To be honest I really braced myself for this season to be quite horrific. I thought it would be too much to handle, that the overwhelming sorrow of grief would re-consume me all over again. And I am a Christmas person. I love Christmas. I love the lights and the carols and the candles and the joy. But it is because I love the joy of Christmas that I knew this one would be terrible. How is there any joy when half of me is gone? How do I "celebrate" anything when Ryan is gone? How do I "do" Christmas?
But somehow it is never the "big" things that bring me to my knees in sorrow. It is the little, most unexpected, things. I have been pretty brave about putting up our Christmas tree, we hung a few lights, and I even mailed a handful of Christmas cards (count yourself lucky if you received one...).
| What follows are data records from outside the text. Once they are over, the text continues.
-- ==== Sys2Proof/Proofs/CellRows.lean ====
section
/-! What the cells of a port do: sequenced cells, acks, replays, credits, and the cells that keep a link alive (R271, R273-R275, R278-R281,
R302). -/

set_option Elab.async false

namespace Sys2Proof.Machine

section
variable {q : Port}

/-- Sequenced cells and acks come and go (Table 9.2). -/
theorem Port.active_or_hold_of_state (h : q.state = .active ∨ q.state = .hold) : (q.state == .active || q.state == .hold) = true := by
  simpa using h

/-- In `hold` only a PENDING is sent again (R274). -/
theorem Port.mayResend_of_state {x : SentCell} (h : q.state = .active ∨ (q.state = .hold ∧ x.cell.pkt.opcode = msgCode .pending)) :
    q.mayResend x = true := by
  simpa [Port.mayResend] using h

end

/-- Settles O41: each row finds the port in a link state in which its cell comes or goes. Which cell meets an armed fault is the model's choice
(log 86). -/
theorem cellRowsTakeEffect : Obligations.CellRowsTakeEffect := by
  unfold Obligations.CellRowsTakeEffect
  refine ⟨?sequenced, ?crcFails, ?ack, ?ackSend, ?replay, ?credit, ?hold, ?idleActive, ?idleHold, ?idleReceived⟩
  case sequenced =>
    intro s p cell hp hstate
    change execSequencedCell p cell s = _
    rw [execSequencedCell, onUnit_of_lt hp, done]
    simp only [Port.active_or_hold_of_state hstate, Bool.not_true, Bool.false_eq_true, if_false]
  case crcFails =>
    intro s p raw hp hstate hcrc
    have hreads : (((s.port p).state.takes || (s.port p).state == .check) && !linkCrcHolds raw) = true := by simpa [hcrc] using hstate
    change execCellCrcFail p raw s = _
    rw [execCellCrcFail, onUnit_of_lt hp, done, if_pos hreads, State.crcFail]
  case ack =>
    intro s p cum bitmap hp hstate
    change execAck p cum bitmap s = _
    rw [execAck, onUnit_of_lt hp, done, if_pos (Port.active_or_hold_of_state hstate)]
  case ackSend =>
    intro s p hp hdue hstate
    change execAckSend p s = _
    rw [execAckSend, onUnit_of_lt hp, done]
    simp only [hdue, Port.active_or_hold_of_state hstate, Bool.and_self, if_true]
  case replay =>
    intro s p seq x hp hstate hsent hdue
    change execReplayTimer p seq s = _
    rw [execReplayTimer, onUnit_of_lt hp, done]
    simp only [hsent, Port.mayResend_of_state hstate, if_true, State.atTimer_of_due hdue]
  case credit =>
    intro s p vc units hp hstate
    have hcredits : ((s.port p).state == .active || (s.port p).state == .hold || (s.port p).state == .check) = true := by
      simpa [or_assoc] using hstate
    change execCredit p vc units s = _
    rw [execCredit, onUnit_of_lt hp, done, if_pos hcredits]
  case hold =>
    intro s p cause hp htakes hcause
    have hholds : ((s.port p).state.takes && (cause == 1 || cause == 2)) = true := by simpa [htakes] using hcause
    change execHold p cause s = _
    rw [execHold, onUnit_of_lt hp, done, if_pos hholds]
  case idleActive =>
    intro s p hp hactive
    change execIdle p false s = _
    rw [execIdle, onUnit_of_lt hp, done]
    simp only [hactive, Bool.false_eq_true, if_false, State.atElapsed]
  case idleHold =>
    intro s p hp hhold
    change execIdle p false s = _
    rw [execIdle, onUnit_of_lt hp, done]
    simp only [hhold, Bool.false_eq_true, if_false]
  case idleReceived =>
    intro s p hp htakes
    change execIdle p true s = _
    rw [execIdle, onUnit_of_lt hp, done]
    simp only [htakes, if_true]

end Sys2Proof.Machine
end

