-- ==== Sys2Proof/WellFormed.lean ====
section
/-! DEFINITION. The structural checks of an instruction word on its own (R343): type, predicate, mismatch mode,
immediate, modifier bits and targets of each form, and the limits its description sets (R355-R435); the checks of
queue bytecodes (R98) and of micro-operation words (R443). -/
namespace Sys2Proof

abbrev tyI : List TyCode := [.i32, .vi16, .vi8, .vi32]
abbrev tyF : List TyCode := [.f32, .vf32, .vf16, .vbf16]
abbrev tyV : List TyCode := [.vi16, .vi8, .vi32, .vf32, .vf16, .vbf16]
abbrev tyS : List TyCode := [.i32]
abbrev tyFS : List TyCode := [.f32]
abbrev tyAll : List TyCode := [.i32, .vi16, .vi8, .vi32, .f32, .vf32, .vf16, .vbf16]
abbrev tyAcc : List TyCode := [.i32, .f32]
abbrev tyFcvt : List TyCode := [.f32, .vf32, .vf16, .vbf16, .vi8]
abbrev tyV16 : List TyCode := [.vi16]
abbrev tyPack : List TyCode := [.vi16, .vi32]
abbrev tyUnpk : List TyCode := [.vi8, .vi16]
abbrev tyDot : List TyCode := [.vi8, .vf16]

/-- Whether a type code is a vector type (R311). -/
def TyCode.isVec : TyCode → Bool
  | .i32 | .f32 => false
  | _ => true

/-- Lane width of a type code (R311, R368). -/
def TyCode.width : TyCode → Nat
  | .i32 | .vi32 | .f32 | .vf32 => 32
  | .vi16 | .vf16 | .vbf16 => 16
  | .vi8 => 8

/-- Whether a type code is one of 100-111. -/
def TyCode.isFloat : TyCode → Bool
  | .f32 | .vf32 | .vf16 | .vbf16 => true
  | _ => false

/-- Lanes of a 512-bit vector of the type (R293). -/
def TyCode.lanes (t : TyCode) : Nat := 512 / t.width

/-- Whether a format code is assigned (R309). -/
def fmtAssigned (f : Nat) : Bool :=
  [0, 1, 2, 3, 4, 5, 6, 8, 9, 10, 11, 12, 16, 17, 18, 20, 31].contains f

/-- Width in bits of a float or integer format code (R292, R295); 0 for the others. -/
def fmtWidth (f : Nat) : Nat :=
  if [1, 4, 11, 12].contains f then 8 else if [2, 5, 9, 10].contains f then 16 else if [3, 6, 8].contains f then 32 else 0

/-! Modifier rules (R330): `md` is bits [21:16]. -/
def modNone (w : OpA) : Bool := w.md == 0
def modSat (w : OpA) : Bool := w.md.toNat < 2
def modRnd (w : OpA) : Bool := w.md.toNat < 16 && w.md.toNat % 8 ≤ 4
def modRm (w : OpA) : Bool := w.md.toNat ≤ 4
def modFsat (w : OpA) : Bool := w.md == 0 || w.md == 8
def modAcc (w : OpA) : Bool := if w.ty = .i32 then modSat w else modRnd w
def modVsum (w : OpA) : Bool := if w.imm == 0 then (if w.ty.isFloat then modRnd w else modSat w) else modNone w
def modDot (w : OpA) : Bool := if w.ty = .vi8 then modSat w else modRnd w
def modVec (w : OpA) : Bool := w.md == 0 || w.md == 2
def modConsVec (w : OpA) : Bool := w.md.toNat < 4
def modVecW (w : OpA) : Bool := w.md == 0 || w.md == 2 || w.md == 4
/-- CTRADD and WAITGE (R418): an immediate b only with W64 = 0. -/
def modCtr (w : OpA) : Bool := (w.md == 0 || w.md == 4 || w.md == 8 || w.md == 12) && !(w.ib && w.md.getLsbD 2)
def modAcq (w : OpA) : Bool := (w.md == 8 || w.md == 12) && !(w.ib && w.md.getLsbD 2)
def modOsat (w : OpA) : Bool := w.md == 0 || w.md == 4
def modE (w : OpA) : Bool := w.md.toNat < 2
def modFrd (w : OpA) : Bool := w.md == 1 || w.md == 3
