/-- The bytes of a well-formed instruction that has a word. -/
def encode (i : Instr) : Option (WordKind × List Byte) :=
  match encodeOp i with
  | some v => some (.operator, leBytes 8 v)
  | none =>
    match encodeMicro i with
    | some v => some (.micro, leBytes 4 v)
    | none => (encodeQp i).map fun v => (.bytecode, leBytes 2 v)

/-- The instruction word of `nbits` bits as the opcode table numbers them: 16 a bytecode, 32 a micro-operation, 64 an
operator; its bytes in storage order go to the decoder. -/
def decodeTableWord (nbits w : Nat) : Option Instr :=
  let k : Option WordKind := if nbits = 16 then some .bytecode else if nbits = 32 then some .micro
    else if nbits = 64 then some .operator else none
  match k with
  | none => none
  | some k => match decode k (leBytes k.size w) with
    | .ok (i, _) => some i
    | .error _ => none

end Sys2Proof
end

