/-- A scalar token (R172). -/
def scalarTok (v : Nat) (deps : List Nat) : Tok := { data := BitVec.ofNat 256 (v % 2 ^ 32), deps := deps }
/-- A stop token (R172). -/
def stopTok (l : Nat) (deps : List Nat) : Tok := { stop := l, deps := deps }
/-- One vector beat. -/
def beatTok (v : Nat) (deps : List Nat) : Tok := { data := BitVec.ofNat 256 v, kind := .vector, deps := deps }
/-- A vector as its two beats (R173). -/
def vecToks (v : Nat) (deps : List Nat) : List Tok := [beatTok v deps, beatTok (v / 2 ^ 256) deps]

/-! ## Events (R100 to R106) -/

/-- Little-endian bytes of a number. -/
def bytesLE (n v : Nat) : List Byte := leBytes n v

def queueAt (s : State) (q : Nat) : Queue := s.queues.get {} q
def setQueue (s : State) (q : Nat) (x : Queue) : State := { s with queues := s.queues.set {} q x }
def modQueue (s : State) (q : Nat) (f : Queue → Queue) : State := setQueue s q (f (queueAt s q))
def ringAt (s : State) (e : Nat) : Ring := s.rings.get {} e
def setRing (s : State) (e : Nat) (x : Ring) : State := { s with rings := s.rings.set {} e x }
def modRing (s : State) (e : Nat) (f : Ring → Ring) : State := setRing s e (f (ringAt s e))

/-- Two events are raised in the same cycle. -/
def sameCycle (a b : Event) : Bool := a.cycle == b.cycle && a.time == b.time

/-- An event takes its place among those raised: after every earlier one, and within its cycle in increasing source number,
with device events last (R104). -/
def raiseInto (ev : Event) : List Event → List Event
  | [] => [ev]
  | e :: t => if sameCycle e ev ∧ ev.src < e.src then ev :: e :: t else e :: raiseInto ev t

def raiseOn (r : Ring) (ev : Event) : Ring := { r with waiting := raiseInto ev r.waiting }

/-- A device event raised now (R102). -/
def deviceEvent (s : State) (code : Nat) (detail : List Byte) : Event :=
  { code := code, detail := detail, time := s.dtime, cycle := s.cycle }

/-- An event of a queue for the queue's ring (R101): partition, level and depth of the queue in byte 11 (R100). -/
def postQueueEvent (s : State) (q code pos hdr : Nat) (detail : List Byte) (depth : Nat) (faults : Bool) : State :=
  let x := queueAt s q
  let ev : Event := { code := code, src := q, b11 := x.part + 16 * x.level + 32 * depth, pos := pos, hdr := hdr,
                      detail := detail, time := s.dtime, cycle := s.cycle, faults := faults }
  modRing s x.evr (fun r => raiseOn r ev)

/-- Give a device event to each enabled ring of partition 0. -/
def postRings (s : State) (ev : Event) : List Nat → State
  | [] => s
  | e :: t =>
    let r := ringAt s e
    postRings (if r.en ∧ r.part = 0 then setRing s e (raiseOn r { ev with b11 := r.part }) else s) ev t

/-- A device event (R102): to every enabled ring of partition 0, or to the overflow of 16 while there is none. -/
def postDeviceEvent (s : State) (code : Nat) (detail : List Byte) : State :=
  let ev := deviceEvent s code detail
  if (List.range 32).any (fun e => (ringAt s e).en && (ringAt s e).part == 0) then postRings s ev (List.range 32)
  else if s.devOverflow.length < 16 then { s with devOverflow := s.devOverflow ++ [ev] } else s

/-! ## Faults (R254 to R264) -/

/-- The codes of R256 that are resumable. -/
def resumableCode (c : Nat) : Bool := [0x9001, 0x9002, 0x9007, 0x901F].contains c

/-- A thread takes a fault (R262, R264): a resumable one is added to those it holds; the first terminal one is recorded,
and every later fault, resumable or not, raises OTHERS. The faulting slot fires no more (R255). -/
def threadFault (s : State) (t : Nat) (r : StopRec) : State :=
  let r := { r with time := s.dtime }
  modThread s t (fun th =>
    let th := if r.slot = 255 then th else { th with blocked := th.blocked ++ [128 * r.block + r.slot] }
    match th.stop with
    | some f => { th with stop := some { f with others := min 255 (f.others + 1) } }
    | none => if resumableCode r.code then { th with resumable := th.resumable ++ [r] } else { th with stop := some r })

/-- A fault at a slot of a context: `firing` is the number of the firing that raised it (R255). A context that is no thread's has no
record: its slot does not fire (log entry 77). -/
def raiseAt (s : State) (site : Site) (firing code addr d1 d2 : Nat) : State :=
  let c := ctxAt s site.isl site.slot
  match c.thread with
  | some t => threadFault s t { code := code, firing := firing, block := c.blkIdx, slot := 8 * site.cell + site.k,
                                addr := addr, detail1 := d1, detail2 := d2 }
  | none => s

/-- A fault of the slot that is firing (R255). -/
def raiseHere (s : State) (code addr d1 d2 : Nat) : State :=
  raiseAt s s.cur (firingNo (curCtx s) (curSlotNo s)) code addr d1 d2

/-- FLT_STREAM_MISMATCH at the firing slot (R185). -/
def raiseMismatch (s : State) : State := raiseHere s 0x9016 0 0 0

/-- A fault of a unit that works for a thread: generator (1), copy engine (2), matrix engine (3). `unit` holds the unit
number and the die as bytes 22 and 23 of the record do. -/
def raiseUnit (s : State) (t kind unit elem code addr d1 : Nat) : State :=
  threadFault s t { code := code, kind := kind, unit := unit, elem := elem, addr := addr, detail1 := d1 }

/-- Append a record to the fault queue with the next FSEQ (R254, R257). -/
def pushRecord (s : State) (r : FaultRec) : State :=
  { s with faults := { s.faults with queue := s.faults.queue ++ [{ r with fseq := s.faults.nextSeq }],
                                     nextSeq := s.faults.nextSeq + 1 } }

/-- Entries in use in the fault queue: a record with a map takes two (R257). -/
def faultEntries (s : State) : Nat := (s.faults.queue.map (fun r => if r.map.isSome then 2 else 1)).sum

/-- A value that the spec leaves open, and the state with the counter of free values advanced. -/
def drawWord (s : State) : Word × State := (Config.freeWord s.freeCount, { s with freeCount := s.freeCount + 1 })

/-- Any of the numbers that are still to be done. -/
def pickOf (s : State) (l : List Nat) : Nat × State :=
  match l with
  | [] => (0, s)
  | [j] => (j, s)
  | _ => let (w, s) := drawWord s; (l.getD (w.toNat % l.length) 0, s)
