-- ==== Sys2Proof/Machine/Flags.lean ====
section
/-! DEFINITION. How a result is brought into its format and which flag that sets: sat, wrap and the saturation flag
(R294, R306), the carry of a split addition (R362), the compare results (R367), and the F flag's tests (R96). -/
namespace Sys2Proof.Machine

/-- sat(x, T) (R294). -/
def satTo (t : IntF) (x : Int) : Int := if t.maxv < x then t.maxv else if x < t.minv then t.minv else x

/-- The saturation flag: sat() changed its argument (R294). -/
def satFlag (t : IntF) (x : Int) : Bool := decide (satTo t x ≠ x)

/-- The pattern of sat(x, T) or wrap(x, T) as the saturate modifier selects (R294). -/
def fitTo (t : IntF) (sat : Bool) (x : Int) : Nat := t.pat (if sat then satTo t x else x)

/-- sat16 (R306). -/
def sat16 (x : Int) : Int := satTo ⟨16, true⟩ x

/-- The low part and the carry of A_u + B_u in lanes of width w (R362). -/
def addSplit (w a b : Nat) : Nat × Nat := ((a + b) % 2 ^ w, (a + b) / 2 ^ w)

/-- The six relations of CMP (R367): EQ, NE, LT, LE, GT, GE. -/
inductive CmpRel where
  | eq | ne | lt | le | gt | ge
  deriving DecidableEq, Repr

def CmpRel.holds (r : CmpRel) (a b : Int) : Bool :=
  match r with
  | .eq => decide (a = b) | .ne => decide (a ≠ b) | .lt => decide (a < b) | .le => decide (a ≤ b)
  | .gt => decide (b < a) | .ge => decide (b ≤ a)

/-- 1 or 0. -/
def flagNat (b : Bool) : Nat := if b then 1 else 0

end Sys2Proof.Machine
end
I could not bring myself to hang the stockings though. A mantle with three stockings would not look right and a fourth empty stocking did not seem right either. So I just settled on skipping the stockings altogether this year. And I really was okay with that decision.
I began to think maybe this holiday thing won't be as bad as I had anticipated in my mind. So today I settled in - I had Christmas carols playing, my tree lights twinkling, rain pouring down outside, and a mug of peppermint mocha nearby while I sat down to wrap gifts. I actually felt pretty joyful. I miss Ryan more than anything in the world, but I have come to a place where my pain and my joy can coexist. Then the "little thing" hit me. I wrapped a few gifts for my children and when I went to fill out the "from" part of the gift tags I froze. I usually write from "Daddy & Mommy" on each package. And I couldn't. Every year I would usually do most of the shopping for our kids' gifts but I would sign them all as from both "Daddy & Mommy." I slowly wrote from "Mommy" and then just cried at how wrong it looked. The tag was missing something. My heart was missing something. Ryan's absence hit me like a ton of bricks there on that gift tag. There was the consuming wave of Christmas grief. Not in the tree decorating or light hanging, but in the simple writing of the first gift tag.